In one of the videos, a SCDNR officer is heard asking Anthony Cook, Beach’s boyfriend and Connor’s cousin, who he saw driving the boat while he was aboard that night.
When “I grabbed my girlfriend and got down to the bottom of the boat, Paul was driving,” Anthony responds, prompting the officer to ask again if “Paul was driving.”
“Yes, sir,” Anthony responded, later noting that his cousin was sitting next to Murdaugh in the center console—but that Paul had his hands on the wheel.
But as FitsNews noted, the SCDNR officer wrote that Anthony Cook “did not know” who was driving the boat and that officers on the scene “thought it was Connor Cook or Paul Murdaugh.”
In another video released by the sheriff’s office, Anthony Cook is emotionally speaking to a Beaufort County deputy about the incident when he indicates several times that Murdaugh was driving—stating that he begged to take over because Paul was so intoxicated.

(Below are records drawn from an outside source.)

-- ==== Sys2Proof/Machine/GangOps.lean ====
section
/-! DEFINITION. Gangs: faults, bundles, bindings, the gate as a gang meets it, stages (05 R154 to R173, 04 R128, R136, R137). -/

namespace Sys2Proof.Machine

/-! ### Gangs -/

/-- A bed of an item. -/
def Item.bed (i : Item) (k : Nat) : Bed := i.beds.getD k {}

/-- A bed changed. -/
def modBed (n k : Nat) (f : Bed → Bed) (s : State) : State := modItem n (fun i => { i with beds := i.beds.alter k {} f }) s

/-- The stone index of relative stone k of an item's block (R151). -/
def Item.stone (i : Item) (k : Nat) : Nat := 16 * i.base + k

/-- The bundle stream of a relative stone: its offset in BUNDLES and its count (R170). -/
def streamOf (m : Image) (k : Nat) : Nat × Nat :=
  let t := amgSection m.bytes 1
  (num t (16 * k) 8, num t (16 * k + 8) 4)

/-- Bundle j of a relative stone's stream in the image store. -/
def bundleAt (m : Image) (k j : Nat) : Option Nat :=
  let e := streamOf m k
  if j < e.2 then some (num (amgSection m.bytes 2) (e.1 + 32 * j) 32) else none

/-- Bundle j as a bed's buffer holds it. -/
def Bed.bundle (b : Bed) (j : Nat) : Option Nat := if j < b.lo then none else b.buf[j - b.lo]?

/-- The relative stones that run bundles. -/
def activeStones (m : Image) : List Nat := (List.range (16 * m.floors)).filter fun k => decide ((streamOf m k).2 ≠ 0)

/-- The turn and sail of an item, with whether it has each. -/
def Item.place (i : Item) : Nat × Nat × Bool × Bool :=
  match i.owner with
  | .sail t k => (t, k, true, true)
  | .turn t => (t, 0, true, false)
  | _ => (0, 0, false, false)

/-! ### What holds a gang up (R157, R160) -/

/-- The runner of a bed has instructions to do. -/
def Bed.runnerBusy (t : Nat) (b : Bed) : Bool :=
  b.runner.any (fun o => decide (t < o.end_)) || b.slots.any fun v => decide (bits v.word 3 0 = 1 ∨ bits v.word 3 0 = 2)

/-- A stone's microcode has arrived. -/
def Bed.microIn (m : Image) (b : Bed) : Bool := decide ((amgSection m.bytes 3).length ≤ b.micro.length)

/-- A stone's spur schedule has arrived. -/
def Bed.spurIn (m : Image) (k : Nat) (b : Bed) : Bool := decide ((spurPart m k).2 ≤ b.spur)

/-- A bed holds its gang up at an instant. -/
def Bed.stands (m : Image) (k t : Nat) (b : Bed) : Bool :=
  b.waitDma ||
    (match b.need with
      | .none => false
      | .bundle j => (b.bundle j).isNone
      | .microcode => !b.microIn m
      | .schedule => !b.spurIn m k
      | .runner => b.runnerBusy t)

/-- A gang advances as one: every stone of it stands while one of them does, or while the gate has no room (R160). -/
def Item.stands (m : Image) (t : Nat) (i : Item) : Bool := i.stalled || i.beds.any fun b => b.2.stands m b.1 t

/-- A gang that issues: on its block, awake, neither yielding, faulted nor furled, and not held up. -/
def Item.issues (m : Image) (t : Nat) (i : Item) : Bool := decide (i.state = .running) && !i.waking && !i.stands m t

/-- A stone's stores take in n more bytes of its stage: its microcode, its spur schedule, then bundles, while the buffer has room
for those from pc on (R152, R157, R170; log entry 107). -/
def Bed.stream (m : Image) (k n : Nat) (b : Bed) : Bed :=
  let mc := amgSection m.bytes 3
  let micro := mc.take (b.micro.length + n)
  let n := n - (micro.length - b.micro.length)
  let spur := min (spurPart m k).2 (b.spur + n)
  let n := n - (spur - b.spur)
  let hi := b.lo + b.buf.length
  let end_ := min (streamOf m k).2 (b.pc + 8192)
  let got := min ((b.part + n) / 32) (end_ - hi)
  let buf := b.buf ++ (List.range got).filterMap fun j => bundleAt m k (hi + j)
  let over_ := buf.length - 8192
  { b with
    micro, spur, buf := buf.drop over_, lo := b.lo + over_
    part := if hi + got = end_ then 0 else b.part + n - 32 * got }

/-- A bed that needs a bundle its buffer does not hold: one before the buffer's first has the stream begin there again. -/
def Bed.want (j : Nat) (b : Bed) : Bed :=
  if j < b.lo then { b with need := .bundle j, pc := j, lo := j, buf := [], part := 0 } else { b with need := .bundle j, pc := j }

/-- The nanosecond that ends at an instant brings a gang's stones more of their stage. -/
def streamStage (m : Image) (t : Nat) (i : Item) : Item :=
  { i with beds := (activeStones m).foldl (fun x k => x.alter k {} (Bed.stream m k (Config.streamBytes t))) i.beds }

/-- The beds of a gang stop: unstarted DMA is cancelled and the item drains (R167). -/
def stopGang (n : Nat) (s : State) : State :=
  modItem n (Item.stop .faulted s.core.t) s

/-- A contract fault of a gang (R166, R167, R186). -/
def gangFault (n code k : Nat) (s : State) : State :=
  match itemOf s n with
  | none => s
  | some i =>
    if i.state ≠ .running ∧ i.state ≠ .yielding then s
    else
      let (t, v, tv, sv) := i.place
      let s := stopGang n s
      let s := modImage i.image (fun m => { m with faults := m.faults + 1, lastFault := code }) s
      let s := s.modStn fun x =>
        { x with
          faultLast := code + i.stone k * 2 ^ 8 + i.image * 2 ^ 16 + t * 2 ^ 26
          faultCount := sat 0xFFFF (x.faultCount + 1)
          faultCtx := flag tv + v * 2 + flag sv * 8 }
      let s := logError { sev := severityOf 0x5001, source := 3, plane := 1, code := 0x5001, fn := i.fn, obj := i.image,
                          detail := code + k * 2 ^ 8 + i.site * 2 ^ 16 } s
      raise 0x5001 i.fn i.image (t + v * 2 ^ 8) 0 (code + k * 2 ^ 8 + i.site * 2 ^ 16) 0 s

/-- SCRATCH_POISON of a stone (R221, R235). -/
def scratchPoison (i : Item) (k : Nat) (s : State) : State :=
  raise 0x7004 i.fn (i.stone k) i.image 0 (i.stone k + i.image * 2 ^ 8 + i.place.1 * 2 ^ 18) 0 s

/-- A poisoned scalar used as an address, a condition, a count or an OFFREG stops the gang (R221). -/
def poisonStop (n k : Nat) (s : State) : State :=
  match itemOf s n with
  | none => s
  | some i => if i.state = .running then scratchPoison i k (stopGang n s) else s

/-! ### Runner slots (R155) -/

/-- OP. -/
def slotOp (v : Nat) : Nat := bits v 3 0

/-- MAC per cycle of a type code (R152). -/
def macRate (t : Nat) : Nat := if t ≤ 2 then 8192 else 4096

/-- Runner cycles of a MATMUL slot (R156). -/
def matmulCycles (v : Nat) : Nat :=
  ceilDiv ((bits v 20 8 + 1) * (bits v 33 21 + 1) * (bits v 46 34 + 1)) (macRate (bits v 7 4))

/-- Stone cycles as ns, rounded up. -/
def cyclesNs (s : State) (n : Nat) : Nat := if s.pwr.boost then ceilDiv n 2 else ceilDiv (n * 5) 9

/-! ### Bindings (R172, R173) -/

/-- What a binding resolves to for an item. -/
inductive Bound where
  /-- Runs of memory. -/
  | mem (segs : List Seg)
  /-- The sail's private arena. -/
  | arena (segs : List Seg)
  /-- The tailrace of the turn's race. -/
  | tail
  /-- A bin handle. -/
  | bin (handle : Nat)
  deriving DecidableEq, Repr

/-- The binding of an item under an INDEX; none where its kind is not allowed in the item's context. -/
def boundOf (s : State) (i : Item) (m : Image) (b : Binding) : Option Bound :=
  match b.kind, i.owner with
  | 1, _ => some (.mem (match m.static.get b.index with | some h => h.segs | none => []))
  | 2, _ => some (.mem (match (chainOf s i).bind fun c => c.held.get b.index with | some h => h.segs | none => []))
  | 3, .sail t k =>
    (sailOf s t k).arena.map fun o => .arena [{ target := .hbm, addr := arenaBase s + o, len := m.arenaBytes }]
  | 3, _ => none
  | 4, _ => if i.turn?.isSome then some .tail else none
  | _, _ => some (.bin (match chainOf s i with | some c => c.bins.getD b.index 0 | none => 0))

/-- A DMA descriptor ready to start: its template, the offset with its register added, and what it is bound to. -/
structure Issue where
  /-- Template. -/
  tmpl : Template
  /-- OFFSET plus the register. -/
  off : Nat
  /-- Binding. -/
  bound : Bound
  deriving DecidableEq, Repr

/-- The kind test of a template in an item's context (R173). -/
def kindBad (s : State) (i : Item) (m : Image) (t : Template) (b : Option Bound) : Bool :=
  match t.op, b with
  | 1, some .tail => true
  | 2, some .tail => true
  | 1, some _ => false
  | 2, some _ => false
  | 3, some .tail => !(isMill s && bit m.flags 0)
  | 4, _ => !(isMill s && bit m.flags 1 && i.turn?.isSome)
  | _, _ => true

/-- The bytes a template moves end within its binding and its scratch range within scratch (R166). -/
def rangeBad (t : Template) (off bytes : Nat) : Bool :=
  decide (bytes < off + (t.rows - 1) * t.stride + t.len ∨ t.rows = 0 ∨ 4194304 < t.scratch + t.rows * t.len)

/-- A template bound for an item: its binding and the offset with its register's value added. -/
def issueOf (s : State) (i : Item) (m : Image) (t : Template) (reg : Nat) : Option (Issue × Nat × Bool) :=
  match m.binds.find? fun b => decide (b.index = t.binding) with
  | none => if t.op = 4 then some (⟨t, 0, .tail⟩, 0, kindBad s i m t .none) else none
  | some b =>
    let o := boundOf s i m b
    some (⟨t, t.offset + reg, o.getD .tail⟩, b.bytes, kindBad s i m t o)

/-- The contract fault of a DMA_ISSUE, judged as it issues with its OFFREG's value: a template that does not exist or ranges past
its binding, or one its item's context does not allow (R166, R173). -/
def issueFault (s : State) (i : Item) (m : Image) (v reg : Nat) : Option Nat :=
  match m.descs[bits v 19 8]? with
  | none => some 9
  | some t =>
    match issueOf s i m t reg with
    | none => some 9
    | some (x, bytes, bad) => if bad then some 10 else if t.op ≠ 4 ∧ rangeBad t x.off bytes then some 9 else none

/-- The oldest DMA slot of a stone of a gang and what it moves, when the descriptor begins (R155, R173). -/
def dmaStart (s : State) (i : Item) (m : Image) (k : Nat) : Option (RunSlot × Issue) :=
  match (i.bed k).slots.find? fun v => decide (slotOp v.word = 3) with
  | none => none
  | some v => (m.descs[bits v.word 19 8]?).bind fun t => (issueOf s i m t v.reg).map fun e => (v, e.1)

/-- A descriptor begins: its slot is taken and it counts as started. -/
def noteStart (n k : Nat) (slot : RunSlot) (op : Nat) (s : State) : State :=
  modItem n (fun i =>
    { i with
      beds := i.beds.alter k {} fun b => { b with slots := b.slots.erase slot }
      dmas := i.dmas ++ [{ stone := k, op }] }) s

/-- The rows of a template: scratch offset and offset in the binding. -/
def rowsOf (x : Issue) : List (Nat × Nat) :=
  (List.range x.tmpl.rows).map fun r => (x.tmpl.scratch + r * x.tmpl.len, x.off + r * x.tmpl.stride)

/-! ### The gate as a gang meets it (R28, R136, R137) -/

/-- A gang stalls at the gate for room and records; SAIL_STALLED once per stall. -/
def stallSail (n t k which need recs : Nat) (s : State) : State :=
  let x := turnOf s t
  let told := (x.sail k).stall.isSome
  let s := modSail t k (fun v => { v with stall := some (which, need, recs) }) (modItem n (fun i => { i with stalled := true }) s)
  if told then s else raise 0x4004 x.fn t k 0 which 0 s

/-- A write split into records of at most 4 KiB (R135). -/
def recordsOf (d : Nat → Nat → Dest) (data : List PByte) : List HeldWrite :=
  (List.range (ceilDiv data.length 4096)).map fun r =>
    let part := (data.drop (4096 * r)).take 4096
    { dest := d (4096 * r) part.length, data := part }

/-! ### Stages (R128, R146, R165) -/

/-- An item that goes on: its next stage starts on the same block with scratch kept, when the block suits and the save
pool has room; otherwise the block is left and the stage becomes ready (R128, R165). -/
def nextStage (n : Nat) (i : Item) (s : State) : State :=
  let stage := i.stage + 1
  match (chainOf s i).bind fun c => c.images[stage]? with
  | none => s
  | some image =>
    match imageOf s image, imageOf s i.image with
    | some m, some old =>
      let j : Item :=
        { fn := i.fn, owner := i.owner, chain := i.chain, stage, image, gang := i.gang, due := i.due, floors := m.floors,
          user := i.user, startedAt := i.startedAt, stagesDone := i.stagesDone }
      let stays := decide (m.gang = old.gang) && permitted s m i.base &&
        decide (s.trn.saveUsed - i.saveBytes + saveArea m ≤ mib s.mem.sizes.save) && (binRefusal s j m).isNone
      if stays then
        s.modTrn fun r =>
          { r with
            items := (r.items.erase n).set r.nextItem
              { j with state := .running, base := i.base, saveBytes := saveArea m, recvs := recvsOf m }
            nextItem := r.nextItem + 1
            saveUsed := r.saveUsed - i.saveBytes + saveArea m }
      else addItem j (dropItem n s)
    | _, _ => dropItem n s

/-- The chain has a stage after this one. -/
def hasNext (s : State) (i : Item) : Bool := ((chainOf s i).bind fun c => c.images[i.stage + 1]?).isSome

/-- A stage ends (R128, R146, R165): its run is recorded, its completion position reaches the wheel table, and the next
stage, the sail's done state or the item's end follows. -/
def endStage (n : Nat) (i : Item) (s : State) : State :=
  let pos := ((i.bed 0).scalar.getD 1 {}).val
  let s := modImage i.image (Image.record i.cycles) s
  let s := sample 3 i.cycles (fun m => decide (m.fn = i.fn) && m.within 10 i.image) s
  let s := match i.turn? with
    | some t => modRace (turnOf s t).race (fun r => { r with done := max r.done pos, doneStage := i.stage }) s
    | none => s
  match i.owner with
  | .sail t k =>
    let s := modSail t k (fun v => { v with stage := i.stage + 1 }) s
    if hasNext s i then nextStage n i s else sailDone t k (dropItem n s)
  | .turn t => freeTurn t (dropItem n s)
  | .nearMem _ =>
    let i := { i with stagesDone := i.stagesDone + 1 }
    let s := modItem n (fun _ => i) s
    if hasNext s i then nextStage n i s else endNearMem n .success s
  | .sweep _ _ => dropItem n s

end Sys2Proof.Machine
end

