-- ==== Sys2Proof/Machine/Core.lean ====
section
/-! DEFINITION. The machine as the host runs it. -/

def Sys2Proof.core : Host.Core := { State := Sys2Proof.Machine.State, Fault := Sys2Proof.Machine.Fault, Refusal := Sys2Proof.Machine.Refusal, step := Sys2Proof.Machine.step, reset := Sys2Proof.Machine.State.reset }
end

Instead, Anthony Cook said, Murdaugh stopped to take a shot in a nearby town before eventually steering the group back to the boat he insisted on driving home. The next thing he knew, Cook is heard saying, he was thrown off the boat into the water along with Murdaugh and Beach. Connor Cook and Murdaugh’s girlfriend, who were also on board, were severely injured and taken to the hospital, according to past local reports and the video.
“My girlfriend’s gone and I ain’t gonna be able to live with myself,” Anthony said of Beach. “Is anybody in the water looking for her?”
A medical examiner determined the teenager died from drowning and blunt force trauma. Her family, which could not be reached for comment, eventually filed a wrongful death lawsuit against the Murdaughs.
The Murdaugh family has been a powerful force in South Carolina for over a century. According to his bio on the family law firm’s website, the 81-year-old patriarch Randolph Murdaugh III was “the third generation of the Murdaugh family to serve as Solicitor of the 14th Judicial Circuit.” The latter prosecutor’s office is not involved in either case, and the Sheriff’s office withdrew from its role in the case just weeks after the boat crash, given its ties to the Murdaughs.
On June 10, just days after the double homicide, Murdaugh III passed away.